What is missing here is a better way of interconnecting several boards and connecting to the PSU. But, I am happy with the PSU lanes – I had no problem using 2mm wide lanes on each side for GND,12V,24V,48V on both A and B. Simply said we can handle some currents in the backbone.

I added 8 slots expecting that we will use 4, but I also miss mechanical fittings of the IO boards here – as I plug IO boards in I need a mechanism to hold them in place.

It is several design considerations that is not solved yet – vibration, interconnection between boards, fixing of sub-boards, connection to RS-X networks etc. But, we need to start somewhere.

PLC Backbone 2

The previous proposal included a lot of data/address/function pins that actually is a bit obsolete design as we use multiple RS-X channels. This smaller bus uses 2×20. I can use the same width as for a Hat, but maybe a bit deeper boards.

I need the PLC system to be small and mobile to fit robots. I wanted a wider system to get more connector space, but I can add 2nd slots for those few cases. In short – I feel that increasing the size would be a mistake.

It is an alternative – and I could even do both …

PLC Backbone Bus

If I use a 10cm wide backbone I have room for a 2×30 (or 3×30) by 2.54 pitch “bus” that could contain the following Inventory:

Summarised this gives me:

  • 4 pin 5V PSU (5-10A)
  • 4 pin 12V PSU (5-10A)
  • 4 pin 24V PSU (5-10A)
  • 4 pin 48V PSU (5-10A)
  • 4 pin GND 5V
  • 4 pin GND 12,24,48
  • 8 pin data bus
  • 12 address bus
  • 10 function/extra address pins
  • 8 pin for 4 RS-X lines (RS485)
  • 2 clock pins

This is just a working draft…

 

PLC Standards

The more I look for any real standards within PLC the more I get the impression that they either do not exist or is not used. This is consistent with what automation engineers tell me. I was kind of getting my hopes up with “Industry 4.0”, but well… lets crack on with creating our own.

Plain VM – Instructions

The blog entries show how Plain VM/Assembly evolved, but they can be a bit confusing to read stand-alone. So, I need to clean-up the content here a bit. The exercise now is to write up Plain Assembly Reference, Plain VM Reference and make sure the two documents are synchronized and consistent. I had a working core before, but need to change it to adapt to my latest ideas. Looking at my first register only VM I admit that is much simpler, but I am really keen to get instructions like Transaction and syntax supporting distributed processing and parallelism going. Below is an updated VM Instruction table – the text is fresh from a libreOffice document that will be uploaded later.

Assign Assign an expression to a variable. Execute a pre-parsed expression tree and store the resulting value in a variable.
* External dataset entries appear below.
/-- Instructions that name a task. TASKQ of a sound descriptor, when the configuration record is verified, performs the core's stores,
submits the task under the next id of the core's function and answers that id; a bad one answers 4, an unverified record 8. TKILL ends a
task that has not ended; TSTATUS answers its state and its end status; TPRE parks a waiting or queued task, asks a running or held
one for a drain or a checkpoint when its policy permits, else answers 8, and queues a parked one again. An id that is no task answers 1, a
task of another function 5, an ended one 1, one in another state 3.
One scheduler for the domain, the bad descriptors and the dependence words of KIND 0 are the model's (DESIGN CHOICE, log 10;
DEDUCED, logs 19 and 24); so is cause 1 for the reserved mode 0 of TPRE (DEDUCED, log 18). -/
def Obligations.TaskControl : Prop :=
  ∀ (s q : State) (c d a b g n id : Nat) (y z : AgentCore) (x : Task), Guarded s c g n y →
    (q = s.flush c (fun _ => true) → z = q.core c →
      (∀ t v, q.cfg.verified = true → (q.agentBlock (z.reg a).toNat 64 64).bind descOf = some t → v = z.ctx 14 →
        exec (.taskq d a g n) s
          = .next (((({ q.onMe (fun w => w.setCtx 14 { v with sub := v.sub + 1 }) with serial := (q.serial + 1) % 2 ^ 64 } : State).submit
              z.afunc t c (c / 8) (v.sub + 1) none).finish d (BitVec.ofNat 64 (q.nextTaskId z.afunc * 2 ^ 32)))))
      ∧ (q.cfg.verified = true → (q.agentBlock (z.reg a).toNat 64 64).bind descOf = none →
        exec (.taskq d a g n) s = .next ((q.noteAgent (z.reg a).toNat 64).status d 4))
      ∧ (q.cfg.verified = false → exec (.taskq d a g n) s = .next (q.status d 8)))
    ∧ ((y.reg b).toNat % 4 = 0 → exec (.tpreDrain d a b g n) s = .next (s.exception 1 0))
    ∧ (id = (y.reg a).toNat % 2 ^ 32 →
      (∀ v i, v = (if s.task id = none then 1 else 5) → (∀ w, s.task id = some w → w.fn ≠ y.afunc) →
        (i ∈ [Instr.tkill d a g n, .tstatus d a g n, .tpreCheckpoint d a b g n, .tpreRequeue d a b g n]
          ∨ (i = .tpreDrain d a b g n ∧ (y.reg b).toNat % 4 ≠ 0)) → CoreBecomes i s c ((y.setReg d v).advance))
      ∧ (s.task id = some x → x.fn = y.afunc →
        CoreBecomes (.tstatus d a g n) s c ((y.setReg d (BitVec.ofNat 64 (x.st.code * 2 ^ 16 + x.endStatus.getD 0 * 2 ^ 32))).advance)
        ∧ (x.endStatus = none → exec (.tkill d a g n) s = .next ((s.killTask x.id 1).status d 0))
        ∧ (x.endStatus ≠ none → CoreBecomes (.tkill d a g n) s c ((y.setReg d 1).advance))
        ∧ (x.st = .parked → exec (.tpreRequeue d a b g n) s = .next ((s.requeue x).status d 0))
        ∧ (x.st ≠ .parked → CoreBecomes (.tpreRequeue d a b g n) s c ((y.setReg d (if x.endStatus = none then 3 else 1)).advance))
        ∧ (∀ (i : Instr) (bit : Nat), (i = .tpreCheckpoint d a b g n ∧ bit = 2) ∨ (i = .tpreDrain d a b g n ∧ bit = 1
            ∧ (y.reg b).toNat % 4 ≠ 0) →
          (x.st = .waiting ∨ x.st = .queued → exec i s = .next ((s.onTask x.id (fun v => { v with st := .parked })).status d 0))
          ∧ (x.st = .running ∨ x.st = .held → bitAt x.desc.policy bit = true → ∀ e, e = Config.choice s.tape % 2 ^ 16 →
            q = ({ s with tape := s.tape + 1 } : State).onTask x.id (fun v => { v with park := true }) →
            exec i s = .next ((if bit = 2 then q.askCheckpoint x.id e else q.askDrain x.id e).status d 0))
          ∧ (x.st = .running ∨ x.st = .held → bitAt x.desc.policy bit = false → CoreBecomes i s c ((y.setReg d 8).advance))
          ∧ (x.st = .parked ∨ x.st = .restoring ∨ (∃ u w, x.st = .saving u w) → CoreBecomes i s c ((y.setReg d 3).advance))
          ∧ (x.endStatus ≠ none → CoreBecomes i s c ((y.setReg d 1).advance)))))
    ∧ (∀ (w : Gang) (e : Nat), s.task id = some x → s.gang id = some w → w.drain = none → w.holds = [] →
      s.askDrain id e = s.onGang id (fun u => { u with drain := some (u.lcyc + u.horizon + e, 0) })
      ∧ (x.st ≠ .held → s.askCheckpoint id e
        = s.onGang id (fun u => { u.announceAt 2 (u.lcyc + u.horizon + e) 0 with drain := none }))
      ∧ (x.st = .held → s.askCheckpoint id e = s.startSave id 2))

/-- SCALL and ERET. SCALL saves the address of the next instruction in EPC, cause 4 in ECAUSE, its code in EVAL and the level in PLV, and
goes on at ETVEC at device level. ERET at device level goes back to EPC at the level in PLV; at host level it is the privilege
exception, whose EPC is its own address. Every other exception does the same with its own cause and address. Nothing else changes: no
scalar register, no predicate, no byte of memory. The words of SCALL 7 and of ERET are those that the spec writes out. -/
def Obligations.SystemCallAndReturn : Prop :=
  ∀ (s : State) (c code : Nat) (y : AgentCore), AtCore s c → y = s.core c →
    CoreBecomes (.scall code) s c { y with epc := y.pc + 4, ecause := 4, eval := BitVec.ofNat 64 code, plv := y.lv, lv := 1, pc := y.etvec }
    ∧ (y.lv = 1 → CoreBecomes .eret s c { y with pc := y.epc, lv := y.plv })
    ∧ (y.lv ≠ 1 → CoreBecomes .eret s c { y with epc := y.pc, ecause := 2, eval := 0, plv := y.lv, lv := 1, pc := y.etvec })
    ∧ (∀ cause at_ : Nat, s.exception cause at_ = s.setCore c
        { y with epc := y.pc, ecause := BitVec.ofNat 64 cause, eval := BitVec.ofNat 64 at_, plv := y.lv, lv := 1, pc := y.etvec })
    ∧ decodeAgent 0xDE000007 = .ok (.scall 7) ∧ decodeAgent 0xE0000000 = .ok .eret

namespace Sys2Proof.Claims
open Machine

/-- The control and status registers below the tile window: first and last number, read-only, of device level (R383). -/
def csrTable : List (Nat × Nat × Bool × Bool) :=
  [ (0x000, 0x000, true, false), (0x001, 0x005, false, true), (0x006, 0x006, false, false), (0x010, 0x03F, true, false),
    (0x040, 0x041, false, true), (0x042, 0x042, true, true), (0x050, 0x052, false, false), (0x053, 0x054, true, false),
    (0x055, 0x055, false, false), (0x060, 0x061, true, true), (0x062, 0x063, false, true), (0x064, 0x064, true, true),
    (0x070, 0x077, true, true), (0x080, 0x08F, false, false), (0x0C0, 0x0C0, false, true) ]

/-- A number names a control and status register, read-only or not, of device level or not: one of the table, or the tile window's
for a system register of R168 (R383). -/
def IsCsr (r : Nat) (ro dev : Bool) : Prop :=
  (∃ e ∈ csrTable, e.1 ≤ r ∧ r ≤ e.2.1 ∧ ro = e.2.2.1 ∧ dev = e.2.2.2)
    ∨ (0x800 ≤ r ∧ r ≤ 0xA3F ∧ sregDefined (r - 0x800) = true ∧ ro = !sregWritable (r - 0x800) ∧ dev = true)

end Sys2Proof.Claims

/-- CSRR writes the register to s(RD), CSRW writes s(RA) to the register, and the core goes on to its next instruction: ECAUSE, EPC, EVAL,
ETVEC and SEPOCH whole, FSTATUS and TSEL in their low bits, AFUNC a function number or 0xFF, SLICE, SPRES and DRNSLOT in their fields (an
exponent outside 2 to 6 changes nothing), CQBASE, CQSIZE, CQHEAD and CQVEC in the bank of the core's function, CTXERR to 0, and through the
window a register of the tile that TSEL names: QBOUND and DRNLIM always, any other where no task runs, a legal value of its fields. A
reserved number, and a write of a read-only register, raise cause 1, and an access above the core's level cause 2; they change
nothing else. CSRR counts the model's draws of free values on (DESIGN CHOICE, log 1). -/
def Obligations.ControlRegisters : Prop :=
  ∀ (s : State) (c a d r : Nat) (y : AgentCore) (v : Word) (ro dev : Bool), AtCore s c → y = s.core c → v = y.reg a →
    (IsCsr r ro dev → (dev = true → y.lv = 1) → exec (.csrr d r) s
      = .next { s.setCore c ((y.setReg d (s.csrValue c r)).advance) with tape := s.tape + 1 })
    ∧ ((∀ p l, ¬ IsCsr r p l) → CoreBecomes (.csrr d r) s c (y.takeException 1 y.pc 0)
        ∧ CoreBecomes (.csrw a r) s c (y.takeException 1 y.pc 0))
    ∧ (IsCsr r true dev → (dev = true → y.lv = 1) → CoreBecomes (.csrw a r) s c (y.takeException 1 y.pc 0))
    ∧ (IsCsr r ro true → y.lv = 0 → CoreBecomes (.csrr d r) s c (y.takeException 2 y.pc 0)
        ∧ (ro = false → CoreBecomes (.csrw a r) s c (y.takeException 2 y.pc 0)))
    ∧ (y.lv = 1 → CoreBecomes (.csrw a 1) s c ({ y with ecause := v }.advance) ∧ CoreBecomes (.csrw a 2) s c ({ y with epc := v }.advance)
        ∧ CoreBecomes (.csrw a 3) s c ({ y with eval := v }.advance) ∧ CoreBecomes (.csrw a 4) s c ({ y with etvec := v }.advance)
        ∧ (v.toNat < 64 ∨ v.toNat = 255 → CoreBecomes (.csrw a 5) s c ({ y with afunc := v.toNat }.advance))
        ∧ CoreBecomes (.csrw a 0x0C0) s c ({ y with tsel := v.toNat % 32 }.advance)
        ∧ exec (.csrw a 0x040) s = .next (({ s with slice := v.toNat % 2 ^ 32 } : State).onMe (·.advance))
        ∧ exec (.csrw a 0x041) s = .next (({ s with sepoch := v } : State).onMe (·.advance))
        ∧ (∀ (p : Pkg) (k : Nat), p = s.pkg (c / 8) → k = v.toNat % 8 →
          (2 ≤ k → k ≤ 6 → exec (.csrw a 0x062) s = .next ((s.setPkg (c / 8) { p with spres := k }).onMe (·.advance))
            ∧ exec (.csrw a 0x063) s = .next ((s.setPkg (c / 8) { p with drnslot := k }).onMe (·.advance)))
          ∧ (k < 2 ∨ 6 < k → exec (.csrw a 0x062) s = .next ((s.setPkg (c / 8) p).onMe (·.advance))
            ∧ exec (.csrw a 0x063) s = .next ((s.setPkg (c / 8) p).onMe (·.advance))))
        ∧ (∀ (i p phys : Nat), sregDefined i = true → sregWritable i = true → i ≤ 0x23F → p = c / 8 → phys = y.tsel →
          (s.tileAt p phys = none → i ≠ 0x010 → i ≠ 0x011 → exec (.csrw a (0x800 + i)) s
            = .next ((s.setPkg p (if sregValueOk i v = true then { s.pkg p with
                idle := setKey (s.pkg p).idle phys { (s.pkg p).idleTile phys with tile := ((s.pkg p).idleTile phys).tile.setSysReg i v } }
              else s.pkg p)).onMe (·.advance)))
          ∧ (s.tileAt p phys = none → i = 0x010 ∨ i = 0x011 → exec (.csrw a (0x800 + i)) s
            = .next ((s.setPkg p ((s.pkg p).setLimit phys i v.toNat)).onMe (·.advance)))
          ∧ (∀ t gid, s.tileAt p phys = some (t, gid) → i = 0x010 ∨ i = 0x011 → exec (.csrw a (0x800 + i)) s
            = .next (((s.setPkg p ((s.pkg p).setLimit phys i v.toNat)).onTile t gid (fun x => x.setSysReg i v)).onMe (·.advance)))
          ∧ (∀ t gid, s.tileAt p phys = some (t, gid) → i ≠ 0x010 → i ≠ 0x011 →
            CoreBecomes (.csrw a (0x800 + i)) s c (y.takeException 1 y.pc 0))))
    ∧ CoreBecomes (.csrw a 6) s c ({ y with fstatus := v.toNat % 128 }.advance)
    ∧ (∀ i, i < 16 → CoreBecomes (.csrw a (0x080 + i)) s c
        ((y.setCtx i { y.ctx i with errCount := 0, errOpn := 0 }).advance))
    ∧ (∀ x : Fn, x = s.fn y.afunc →
        exec (.csrw a 0x050) s = .next ((s.setFn y.afunc { x with cqbase := v.toNat / 4096 * 4096 }).onMe (·.advance))
        ∧ exec (.csrw a 0x051) s = .next (((s.setFn y.afunc { x with cqsize := v.toNat % 16 }).wakeQueue y.afunc).onMe (·.advance))
        ∧ exec (.csrw a 0x052) s = .next (((s.setFn y.afunc { x with cqhead := v.toNat % 2 ^ 32 }).wakeQueue y.afunc).onMe (·.advance))
        ∧ exec (.csrw a 0x055) s = .next ((s.setFn y.afunc { x with cqvec := v.toNat % 2048 }).onMe (·.advance)))
    ∧ (∀ i, i < 16 → ∀ (p : Pkg) (x : Fn) (z : Ctx), p = s.pkg (c / 8) → x = s.fn y.afunc → z = y.ctx i →
        s.csrValue c 0 = BitVec.ofNat 64 (2 * y.plv + y.lv) ∧ s.csrValue c 1 = y.ecause ∧ s.csrValue c 2 = y.epc ∧ s.csrValue c 3 = y.eval
        ∧ s.csrValue c 4 = y.etvec ∧ s.csrValue c 5 = BitVec.ofNat 64 y.afunc ∧ s.csrValue c 6 = BitVec.ofNat 64 y.fstatus
        ∧ s.csrValue c (0x010 + i) = BitVec.ofNat 64 (s.ctxTime c i) ∧ s.csrValue c (0x020 + i) = BitVec.ofNat 64 (s.ctxSub c i)
        ∧ s.csrValue c (0x030 + i) = BitVec.ofNat 64 (z.openBatches * 2 ^ 32 + z.openBatch.length)
        ∧ s.csrValue c 0x040 = BitVec.ofNat 64 s.slice ∧ s.csrValue c 0x041 = s.sepoch ∧ s.csrValue c 0x042 = BitVec.ofNat 64 s.ptime
        ∧ s.csrValue c 0x050 = BitVec.ofNat 64 x.cqbase ∧ s.csrValue c 0x051 = BitVec.ofNat 64 x.cqsize
        ∧ s.csrValue c 0x052 = BitVec.ofNat 64 x.cqhead ∧ s.csrValue c 0x053 = BitVec.ofNat 64 x.cqtail
        ∧ s.csrValue c 0x054 = BitVec.ofNat 64 x.cqlost ∧ s.csrValue c 0x055 = BitVec.ofNat 64 x.cqvec
        ∧ (p.scrub = none → s.csrValue c 0x060 = 0)
        ∧ (∀ j, p.scrub = some j → s.csrValue c 0x060 = BitVec.ofNat 64 (j.total * 2 ^ 32 + j.done))
        ∧ s.csrValue c 0x061 = BitVec.ofNat 64 (p.quarFrames.length * 2 ^ 32 + p.quarTiles)
        ∧ s.csrValue c 0x062 = BitVec.ofNat 64 p.spres ∧ s.csrValue c 0x063 = BitVec.ofNat 64 p.drnslot
        ∧ s.csrValue c 0x064 = BitVec.ofNat 64 (s.drainProgress (c / 8))
        ∧ (i < 8 → s.csrValue c (0x070 + i) = BitVec.ofNat 64 (p.keyStatus i))
        ∧ s.csrValue c (0x080 + i) = BitVec.ofNat 64 (z.errCount * 2 ^ 32 + z.errOpn) ∧ s.csrValue c 0x0C0 = BitVec.ofNat 64 y.tsel)
    ∧ (∀ i, s.csrValue c (0x800 + i) = match s.tileAt (c / 8) y.tsel with
        | some (t, gid) => s.windowTask (c / 8) y.tsel t gid i
        | none => s.windowIdle (c / 8) y.tsel i)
Expression can either be written as an algebraic math expression or a list of simple operations separated with ;
Call

Call a function. Call creates a return entry on the stack and will continue with next instruction as End of the function is reached. Call can in contrary to raise also capture event’s raised by Raise.

Decode Unpack a bit field
Encode Pack a bit Field.
End

End a conditional block of code by jumping to a pre-calculated ix on the stack. For (as an example) will insert it’s own ix on the stack, End will jump to that ix and remove it from the stack.

Exit Exit the VM. Will terminate the current module.
For

For Loop. Will create a stack return entry causing the next End instruction to jump back to the loop start.

If If statement to allow if..elsif..else with expressions.
Nop

No Operation. Basically not needed except usefully for testing basic performance.

On

On capture event’s raised by a Call or State. It contains parameters defined by the Event definition in a Func.

Raise

Call an event with parameters, but without creating a return entry. Raise remove the stack, but will leave the stack entry point. The next end will return to the last “call”.

Switch Switch to a selected value.
State

Will wait until a listed event is raised before it process that event and continue.

While Loop while an expression is true.
Transaction

Lock access to listed “interface” variables. Transaction will wait until access is granted or we time out. Transaction can also “spawn” in which case the transaction block is treated as a function in a different, local module that execute in parallel. See instruction Spawn.

Update

Update complete a Transaction by either Commit or Rollback changes.

Commit

Can be called separate inside a Transaction block to commit part of the changes made.

Rollback

Can be called separate inside a Transaction block to reset changes made. Changes are reset to the last commit.

Spawn

Spawn call a function located in a different module. This function is executed in parallel and the returning event is inserted into our event queue.

PLC Modular System

I have worked far to long with 19″ cabinets and things you mount from front, so what I am thinking is a micro-version of a rack system. We box each electronic module with a backbone plug and custom front connectors. We then plug them in, wire using standard wiring (that we probably have to create) in front – no wiring in the back.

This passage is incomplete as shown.